### [PROMPT]
The reply to the records below should contain exactly the lines from the line with "end Sys2Proof.Config" through the line with "(spec/04_frame_intake.md), the claim step", and nothing besides.

[Collection entries]
-- ==== Sys2Proof/Config.lean ====
section
/-! DEFINITION. Config.lean: what the part fixes (defaults, limits, identity), and the free values of the model.

The free values are the `opaque` constants: nothing in Lean can evaluate them, so no claim can rest on one value. -/

namespace Sys2Proof.Config

/-- Device code at window offset 00h (R155, R195). -/
def deviceCode : Byte := 0x5C#8
/-- Revision at window offset 01h (R155, R195). -/
def revision : Byte := 0x02#8

/-- The reply queue holds at most 16 items (R97). -/
def queueLimit : Nat := 16
/-- An answer enters the queue only while it holds fewer than 12 (R97, R99). -/
def answerLimit : Nat := 12
/-- A slot's address list holds at most 8 entries (R1, R5). -/
def addressListLimit : Nat := 8
/-- A slot's pattern list holds at most 4 patterns (R1, R6). -/
def patternListLimit : Nat := 4
/-- A change of AWAKE_n is taken when three samples in a row show the new level (R28). -/
def filterSamples : Nat := 3

/-- Wake pulse width of a VACANT slot, in ms (R2). -/
def vacantPulseWidth : Nat := 50
/-- Wake timeout of a VACANT slot, in ms (R2). -/
def vacantWakeTimeout : Nat := 5000
/-- Wake retries of a VACANT slot (R2). -/
def vacantWakeRetries : Nat := 2

/-- Probe count at power-on (R25). -/
def powerOnProbeCount : Nat := 3
/-- Probe interval at power-on, in ms (R25). -/
def powerOnProbeInterval : Nat := 1000
/-- Defence window at power-on, in s (R25). -/
def powerOnDefenceWindow : Nat := 10

/-- FREE VALUE (log 7): the order in which events that fall due in the same count are taken. Two expiries in one count
are taken "in either order" (R35, R47, R75, R209). The key of the `k`-th due event of count `t` is `expiryOrder t k`. -/
opaque expiryOrder : Nat → Nat → Nat

/-- FREE VALUE (log 11): the four check-sequence bytes that the frame port appends to a frame it sends whole. R208 says that
they are computed over every byte before them and names no polynomial. -/
opaque checkSequence : List Byte → Vector Byte 4

/-- FREE VALUE (log 17): the 4 bytes that stand for a V6 address in a V4 frame. Only an ANSWER_V4 item that outlives 256 freeings
of its entry meets an entry of family V6 (R210), and no rule says how its address fits. -/
opaque fitV4 : BitVec 128 → BitVec 32

/-- FREE VALUE (log 17): the 16 bytes that stand for a V4 address in a V6 frame, for an ANSWER_V6 item in the same case (R210). -/
opaque fitV6 : BitVec 32 → BitVec 128

end Sys2Proof.Config
end

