-- ==== Sys2Proof/Machine/Frames.lean ====
section
/-! DEFINITION. Machine/Frames.lean: FRAME_TAKEN, the frame intake (spec/04_frame_intake.md), the claim step
(spec/03_claiming_and_defending_addresses.md) and the pattern store's matching (spec/06_wake_patterns_and_wake_delivery.md). -/

namespace Sys2Proof.Machine

/-! ### Acceptance (R79 to R82) -/

/-- What acceptance decides (R78). -/
inductive Acceptance where
  | refused
  | ignored
  /-- Taken, with the untagged bytes. -/
  | taken (f : List Byte)
  deriving DecidableEq, Repr

/-- The destination test (R81). DEDUCED (log 19): a frame to the nonzero station address is taken whatever the state of the slot that it
concerns, as R81 gives, though R139 says that a matching frame after a RELEASE with announcement is not taken; the model reads R139's
words of the client address, for R94 and R87 say that a frame to the station address is taken but OTHER once its entry is QUIET. -/
def State.destTaken (s : State) (dest : LinkAddr) : Bool :=
  dest == broadcast
    || (s.settings.station != 0 && dest == s.settings.station)
    || s.anySlot (fun x => x.state.standsIn && x.client == some dest)
    || dest == allNodesLink
    || (List.finRange 96).any fun e =>
      match s.binding e with
      | some b =>
        match b.addr with
        | .v6 a => dest == solicitedLink a
        | .v4 _ => false
      | none => false

/-- The source test: a frame from the nonzero station address is ignored (R82). -/
def State.sourceTaken (s : State) (source : LinkAddr) : Bool :=
  !(s.settings.station != 0 && source == s.settings.station)

/-- The four acceptance tests in their order. `bytes` holds the check sequence as its last 4 bytes (R79 to R82). -/
def State.accept (s : State) (bytes : List Byte) (fcsGood : Bool) : Acceptance :=
  if fcsGood = false ∨ bytes.length < 64 ∨ 1522 < bytes.length then .refused
  else
    match tagTest s.settings.segment (bytes.take (bytes.length - 4)) with
    | none => .refused
    | some f =>
      if s.destTaken (destLink f) && s.sourceTaken (sourceLink f) then .taken f else .ignored

/-! ### Classification (R83 to R88) -/

/-- The class of a taken frame (R83). -/
inductive FrameClass where
  /-- V4 REQUEST, V4 REPLY, V6 SOLICIT or V6 ADVERT. -/
  | resolution (r : ResFrame)
  /-- A V6 neighbour message dropped for its checksum (R86). -/
  | dropped
  /-- UNICAST TO SLOT, for slot `n` (R87). -/
  | unicast (n : Fin 16)
  | other
  deriving DecidableEq, Repr

/-- The MIRRORED slot whose client address a frame is sent to (R87). -/
def State.mirroredSlot (s : State) (dest : LinkAddr) : Option (Fin 16) :=
  (List.finRange 16).find? fun n => (s.slot n).mode == some .mirrored && (s.slot n).client == some dest

/-- The OWN slot that a frame to the station address concerns: the owner of the held entry with the frame's destination protocol
address (R87). -/
def State.ownSlot (s : State) (f : List Byte) : Option (Fin 16) :=
  if destLink f = s.settings.station then
    match (destProtocol f).bind s.lookup with
    | some e =>
      match s.binding e with
      | some b => if b.claim.isHeld && (s.slot b.owner).mode == some .own then some b.owner else none
      | none => none
    | none => none
  else none

/-- The one slot that a UNICAST TO SLOT frame concerns (R87, R88). -/
def State.unicastSlot (s : State) (f : List Byte) : Option (Fin 16) :=
  if isGroup (destLink f) then none
  else
    match s.mirroredSlot (destLink f) with
    | some n => some n
    | none => s.ownSlot f

/-- The class of a taken frame (R83). -/
def State.classify (s : State) (f : List Byte) : FrameClass :=
  if isV4Resolution f then .resolution (readV4Resolution f)
  else if isV6Neighbour f then
    if checksumGood f then .resolution (readV6Neighbour f) else .dropped
  else
    match s.unicastSlot f with
    | some n => .unicast n
    | none => .other

/-! ### The claim step (R61 to R67, R89) -/

/-- An entry that goes LOST: timers, deadline and duty cleared; probes sent stays (R63, R65, R73). -/
def Binding.lose (b : Binding) : Binding :=
  { b with claim := .lost, probeDue := none, defenceDue := none, duty := none }

/-- Entry `e` of slot `n` goes LOST: CONFLICT is raised and a claim counted (R63, R65). -/
def State.loseEntry (s : State) (e : Fin 96) (n : Fin 16) : State :=
  ((s.modBinding e Binding.lose).raiseSlot n .conflict).countSlot n SlotCounters.countClaim

/-- A claim against a TENTATIVE entry; its slot is PROBING, so the loss policy starts no wake (R35, R38, R63). -/
def State.claimTentative (s : State) (e : Fin 96) (n : Fin 16) : State :=
  (s.loseEntry e n).endOfProbing n

/-- A first claim of use: HELD to DEFENDED, a deadline one defence window away, a DEFEND duty offered at once (R56, R64). -/
def State.firstClaim (s : State) (e : Fin 96) (n : Fin 16) : State :=
  let due := s.now + 1000 * s.settings.defenceWindow
  let s := (s.modBinding e fun b =>
    { b with claim := .defended, defenceDue := some due, duty := some .defend }).offerDuty e
  (s.raiseSlot n .defended).countSlot n SlotCounters.countClaim

/-- A second claim of use: DEFENDED to LOST, and the loss policy of a PROXYING slot (R38, R65). -/
def State.secondClaim (s : State) (e : Fin 96) (n : Fin 16) : State :=
  let s := s.loseEntry e n
  if (s.slot n).loss = .wake then s.wakeTrigger n .loss else s

/-- The claim step on entry `e` with binding `b`: the records after it, and whether the frame is evidence against the entry (R62). -/
def State.applyEvidence (s : State) (e : Fin 96) (b : Binding) (form : ClaimForm) : State × Bool :=
  match b.claim with
  | .quiet | .lost => (s, true)
  | .tentative => (s.claimTentative e b.owner, true)
  | .held =>
    if (s.slot b.owner).state.defends then
      match form with
      | .use => (s.firstClaim e b.owner, true)
      | .probe => (s, false)
    else (s, true)
  | .defended =>
    if (s.slot b.owner).state.defends then
      match form with
      | .use => (s.secondClaim e b.owner, true)
      | .probe => (s, false)
    else (s, true)

/-- The source link address is neither the client address of the entry's owner slot nor the nonzero station address (R61). -/
def State.foreignSource (s : State) (b : Binding) (source : LinkAddr) : Bool :=
  (s.slot b.owner).client != some source && !(s.settings.station != 0 && source == s.settings.station)

/-- The claim step of a resolution frame from link address `source`: the records after it, and the entry the frame is evidence
against, if any (R61, R62, R89). -/
def State.claimStep (s : State) (source : LinkAddr) (r : ResFrame) : State × Option (Fin 96) :=
  match r.claimed with
  | none => (s, none)
  | some (a, form) =>
    match s.lookup a with
    | none => (s, none)
    | some e =>
      match s.binding e with
      | none => (s, none)
      | some b =>
        if s.foreignSource b source then
          let (t, evidence) := s.applyEvidence e b form
          (t, if evidence then some e else none)
        else (s, none)

/-! ### The answer step (R90, R91) -/

/-- The entry that a request is answered for, against the records after the claim step (R90). -/
def State.answerEntry (s : State) (r : ResFrame) (evidence : Option (Fin 96)) : Option (Fin 96) :=
  match r.asked.bind s.lookup with
  | none => none
  | some e =>
    match s.binding e with
    | none => none
    | some b => if b.claim.isHeld && (s.slot b.owner).state.answers && evidence != some e then some e else none

/-- The answer step (R90, R91, R99). -/
def State.answerStep (s : State) (source : LinkAddr) (r : ResFrame) (evidence : Option (Fin 96)) : State :=
  match s.answerEntry r evidence with
  | none => s
  | some e =>
    match r.answer source e (s.entry e).gen with
    | some item => s.offerAnswer item
    | none => s

/-! ### The pattern store (R124 to R128) -/

/-- Pattern `p` is DEFINED and matches the frame (R124). -/
def State.patternHits (s : State) (f : List Byte) (p : Fin 32) : Bool :=
  (s.pattern p).definition.any (PatternDef.hits · f)

/-- The first pattern of the slot's list that matches (R125). -/
def State.walk (s : State) (n : Fin 16) (f : List Byte) : Option (Fin 32) :=
  (s.slot n).patterns.find? (s.patternHits f)

/-- The pattern store's act on a UNICAST TO SLOT frame (R126 to R128). -/
def State.matchFrame (s : State) (n : Fin 16) (f : List Byte) : State :=
  match (s.slot n).state with
  | .proxying =>
    match s.walk n f with
    | some p => (s.countSlot n SlotCounters.countMatch).wakeTrigger n (.pattern p)
    | none => s
  | .waking =>
    match s.walk n f with
    | some _ => s.countSlot n SlotCounters.countLate
    | none => s
  | .vacant | .staged | .armed | .probing | .dark | .releasing => s

/-! ### Dispatch (R89, R92) and the event -/

/-- A taken frame, already counted, classified and dispatched (R83, R86, R89, R92). -/
def State.dispatchFrame (s : State) (f : List Byte) : State :=
  match s.classify f with
  | .resolution r =>
    let (t, evidence) := s.claimStep (sourceLink f) r
    t.answerStep (sourceLink f) r evidence
  | .dropped => s.count DeviceCounters.countChecksum
  | .unicast n => s.matchFrame n f
  | .other => s

/-- FRAME_TAKEN on the records (R78 to R93). -/
def takeFrame (bytes : List Byte) (fcsGood : Bool) (s : State) : State :=
  match s.accept bytes fcsGood with
  | .refused => s.count DeviceCounters.countRefused
  | .ignored => s
  | .taken f => (s.count DeviceCounters.countTaken).dispatchFrame f

/-- FRAME_TAKEN (R78). -/
def execFrameTaken (bytes : List Byte) (fcsGood : Bool) (s : State) : Host.Outcome State Fault Refusal :=
  event (takeFrame bytes fcsGood) s

end Sys2Proof.Machine
end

### [WRITTEN RESPONSE]
end Sys2Proof.Config
end

-- ==== Sys2Proof/Machine/Frames.lean ====
section
/-! DEFINITION. Machine/Frames.lean: FRAME_TAKEN, the frame intake (spec/04_frame_intake.md), the claim step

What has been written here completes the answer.